Telle est, d'après Somaize, la société précieuse envisagée sous ses aspects les plus généraux. On ne s'étonne plus que, dès son arrivée à Paris, l'auteur des Précieuses ridicules ait vu en elle la plus ample matière à mettre en comédie. Outre qu'elle était fort plaisante, ses raffinemens, son goût mesquin, ses prétentions, ses faux-semblans répugnaient profondément au génie franc, simple et droit de Molière; il y avait entre elle et lui antipathie de nature. Il l'attaqua dès le premier jour, et le coup fut terrible.

V.

A partir du Grand Dictionnaire, nous perdons la trace de Somaize.

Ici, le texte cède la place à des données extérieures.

/-- Housekeeping conversion. -/
structure Hk where
  /-- Overcurrent enable mask, 64 bits; 12 R295; reset 0. -/
  ocMask : BitVec 64 := 0
  /-- Overcurrent limits, 14 bits; 12 R295; reset DESIGN CHOICE 16383 (log 3). -/
  limit : Tbl Nat := []
  /-- Slots [0..63]; 12 R295; reset disabled. -/
  slot : Tbl HkSlot := []
  /-- Slots whose trigger delay is running, and when each joins its queue; 12 R296; reset none. -/
  delayed : List (Nat × Instant) := []
  /-- When `hk.configure` last executed, from which periods count; 12 R296; reset 0. -/
  since : Instant := 0
  /-- Pulse that last triggered each slot of source 4, as its rise + 1; 12 R296; reset none. -/
  pulse : Tbl Nat := []
  /-- Results; 12 R301; reset 0. -/
  result : Tbl HkResult := []
  /-- First result of these slots is invalid because N changed; 12 R298; reset none. -/
  fresh : List Nat := []
  /-- The two converters; 12 R294; reset powered down and idle. -/
  conv : Tbl Conv := []
  /-- The 32 window comparators; 12 R302; reset disabled and armed. -/
  window : Tbl Window := []
  deriving DecidableEq, Repr

/-- A target part of `pwr.request` (Table 14-8). -/
structure PwrReq where
  target : Mode := .standby
  releasePads : Bool := false
  wakeTarget : Mode := .standby
  sources : Nat := 0
  timer : Nat := 0
  sense : List (Nat × Bool) := []
  energy : Int := 0
  window : Nat := 0
  energyMask : Nat := 0
  deriving DecidableEq, Repr

/-- A transition in flight (R337, R341). `cause` and `source` are those of EV_MODE_CHANGE (Table 14-10). -/
structure Trans where
  origin : Mode
  target : Mode
  start : Nat
  cause : Nat
  source : Nat
  req : PwrReq
  raised : BitVec 8
  powered : BitVec 20
  deriving DecidableEq, Repr

/-- One refusal record (Table 2-15). -/
structure RefRec where
  name : List Byte := zeros 8
  target : Nat := 0
  reason : Nat := 0
  number : Nat := 0
  timeMs : Nat := 0
  deriving DecidableEq, Repr

/-- A regulator of the power map (Table 14-6). -/
structure Reg where
  mask : Nat
  timeout : Nat
  keep : Bool
  deriving DecidableEq, Repr

/-- Modes, domains, regulators and wake (chapter 14). -/
structure Power where
  /-- SYS_STATE.MODE; 02 Table 2-10; reset 0x1 BOOT. -/
  mode : Mode := .boot
  /-- Domains powered, 20 bits; 14 Table 14-9; reset the BOOT row: AO, CTRL, NVM, TIMING, HK. -/
  on : BitVec 20 := 0x417
  /-- Domains ready, 20 bits; 14 Table 14-9; reset as powered. -/
  ready : BitVec 20 := 0x417
  /-- Transition in flight; 14 R341; reset none. -/
  trans : Option Trans := none
  /-- Queued request; 14 R341; reset none. -/
  queued : Option PwrReq := none
  /-- PWR_EN[7:0]; 14 R344; reset regulator 0 raised (R420). -/
  en : BitVec 8 := 1
  /-- PG[7:0] good; 14 R344; reset PG[0] good, BOOT having been entered (R422). -/
  pg : BitVec 8 := 1
  /-- Power map in force; 14 R344; reset none. -/
  map : Option (List Reg) := none
  /-- Domains held off by a lost power-good, 20 bits; 14 R345; reset 0. -/
  heldOff : BitVec 20 := 0
  /-- Raw value of M of the present mode; 14 Table 14-9; reset 0. -/
  since : Nat := 0
  /-- Service start S: boundary and instant; 14 R342; reset none. -/
  service : Option (Boundary × Instant) := none
  /-- Service runs; 14 R342; reset 0. -/
  serving : Bool := false
  /-- Service ends at this corrected time; 14 R342; reset none. -/
  endAt : Option Instant := none
  /-- SAFE-HOLD cause; 14 Table 14-5; reset 0. -/
  cause : Nat := 0
  /-- Regulator of SAFE-HOLD cause 8; 14 Table 14-10; reset 0. -/
  causeReg : Nat := 0
  /-- Further causes counted during SAFE-HOLD; 14 R343; reset 0. -/
  further : Nat := 0
  /-- Wake target of the last entry into LISTEN or DEEP-SLEEP; 14 Table 14-9; reset 0. -/
  wakeTarget : Nat := 0
  /-- Consecutive failed wakes; 14 R348; reset 0. -/
  fails : Nat := 0
  /-- Last wake source; 14 Table 14-9; reset 0. -/
  lastSource : Nat := 0
  /-- Wake settings of the low-power mode, and its armed sources, 9 bits; 14 R346; reset none armed. -/
  wake : PwrReq := {}
  armed : BitVec 9 := 0
  /-- Level of each WAKE_SENSE input as last told, in µV; 14 R347; reset DESIGN CHOICE 0 (log 3). -/
  sense : Tbl Int := []
  /-- WAKE_SENSE comparators armed, 4 bits; 14 R347; reset 0. -/
  senseArmed : BitVec 4 := 0
  /-- A retry of the failed wake is due 10 ms after this raw value; 14 R348; reset none. -/
  retry : Option Nat := none
  /-- The present wake attempt is the retry; 14 R348; reset 0. -/
  retrying : Bool := false
  /-- Mode that CALIBRATE or SELF-TEST was entered from; 14 Table 14-3; reset STANDBY. -/
  from_ : Mode := .standby
  /-- Domains woken on demand and the raw value of the last access; 14 R336; reset none. -/
  demand : Tbl Nat := []
  /-- Aborted transactions, 32 bits; 14 R340; reset 0. -/
  aborted : Nat := 0
  /-- Refusal records, 32; 02 Table 2-15; reset 0. -/
  refs : Tbl RefRec := []
  /-- REF_COUNT[0..11], 32 bits saturating; 02 Table 2-15; reset 0. -/
  refCount : Tbl Nat := []
  /-- REF_NEWEST.INDEX, 5 bits; 02 Table 2-15; reset 0. -/
  refIndex : Nat := 0
  /-- REF_NEWEST.TOTAL, 16 bits wrapping; 02 Table 2-15; reset 0. -/
  refTotal : Nat := 0
  deriving DecidableEq, Repr

/-- Defaults of `thermal.configure` (Table 15-4). -/
def thermalDefault : List Byte :=
  [7, 8, 0, 0] ++ leBytes 2 12 ++ leBytes 2 40 ++ leBytes 2 120 ++ zeros 6
    ++ (List.replicate 5 (leBytes 2 400 ++ leBytes 2 420 ++ zeros 4)).flatten ++ zeros 8

/-- One thermal sensor (R356 to R360). -/
structure Sensor where
  /-- TH_TS.TEMP, 0.25 °C units; 02 Table 2-18; reset 0. -/
  temp : Int := 0
  /-- TH_TS.VALID; 02 Table 2-18; reset 0. -/
  valid : Bool := false
  /-- A measurement counts since this raw value, with the arming a scheduled demand gives its result (0 for a host demand);
  15 R358; reset none. -/
  counting : Option (Nat × Nat) := none
  hot : Nat := 0
  upW : Nat := 0
  downW : Nat := 0
  tripW : Bool := false
  upD : Nat := 0
  downD : Nat := 0
  tripD : Bool := false
  /-- Last scheduled valid results, newest first, at most 4; 15 R359; reset none. -/
  last : List Int := []
  /-- Filtered values f (1/16 °C) with the raw value of their result; 15 R359; reset none. -/
  hist : List (Nat × Int) := []
  deriving DecidableEq, Repr

/-- The latch record (Table 15-5). -/
structure LatchRec where
  sensor : Nat := 255
  modeLeft : Nat := 0
  result : Int := 0
  time : Instant := 0
  deriving DecidableEq, Repr

/-- The last armed rate trip (Table 15-5). -/
structure RateTrip where
  sensor : Nat := 255
  window : Nat := 0
  rise : Int := 0
  time : Instant := 0
  deriving DecidableEq, Repr

/-- Thermal sensing and protection. -/
structure Thermal where
  sensor : Tbl Sensor := []
  /-- `thermal.configure` settings, 64 bytes; 15 R364; reset Table 15-4. -/
  cfg : List Byte := thermalDefault
  /-- The settings that the last scheduled result was judged by; a write takes effect from the next one; 15 R364; reset Table 15-4. -/
  acting : List Byte := thermalDefault
  /-- TH_STATE.RATE_TRIP; 02 Table 2-18; reset 0. -/
  rateTrip : Bool := false
  /-- AO latch, TH_STATE.LATCH; 15 R363; reset 0. -/
  latch : Bool := false
  latchRec : LatchRec := {}
  lastTrip : RateTrip := {}
  /-- Sensor faults since power-on, 32 bits saturating; 15 Table 15-5; reset 0. -/
  faults : Nat := 0
  /-- Rate trips since power-on, 32 bits saturating; 15 Table 15-5; reset 0. -/
  trips : Nat := 0
  /-- Latches decided while in THERMAL-LATCH; 15 R362; reset 0. -/
  latches : Nat := 0
  /-- Raw value of the last scheduled demand, and the period in µs until the next; 15 R358; reset 0 and that of RESET (Table 15-2). -/
  demandAt : Nat := 0
  period : Nat := 1000
  deriving DecidableEq, Repr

La préface nous apprend que l'auteur n'était plus à Paris lorsque le livre fut imprimé, car il avait suivi en Italie la connétable Colonna. Resta-t-il à Rome avec elle? revint-il en France à sa suite lorsqu'elle quitta le connétable? mourut-il au delà des monts? Autant de questions qui restent sans réponse. Ce qui est certain, c'est que, depuis lors, il ne parut plus rien sous son nom; les nouvelles comédies de Molière, qui se succèdent rapidement à partir de 1660, ne lui font pas rompre le silence; sa carrière littéraire est terminée.

Il n'y a, certes, pas lieu de regretter cette disparition. Comme écrivain, Somaize avait donné toute sa mesure et, en continuant, il n'aurait pu que se ressembler à lui-même, c'est-à-dire multiplier les épreuves d'un mauvais original. Inconscient dans le cynisme, type de sottise et de fatuité, mélange de Mascarille et de Trissotin, il unissait la bassesse d'âme et la nullité du talent à un tel degré que, même au XVIIIe siècle, si fécond en gredins de lettres, on aurait peine à trouver son pareil. Pour s'édifier complètement à ce sujet, il faut lire en entier ses préfaces et le portrait qu'il se consacre à lui-même sous le nom de Susarion; malgré la pauvreté littéraire de ces morceaux, on ne regrettera pas de les parcourir; ce sont des documens curieux.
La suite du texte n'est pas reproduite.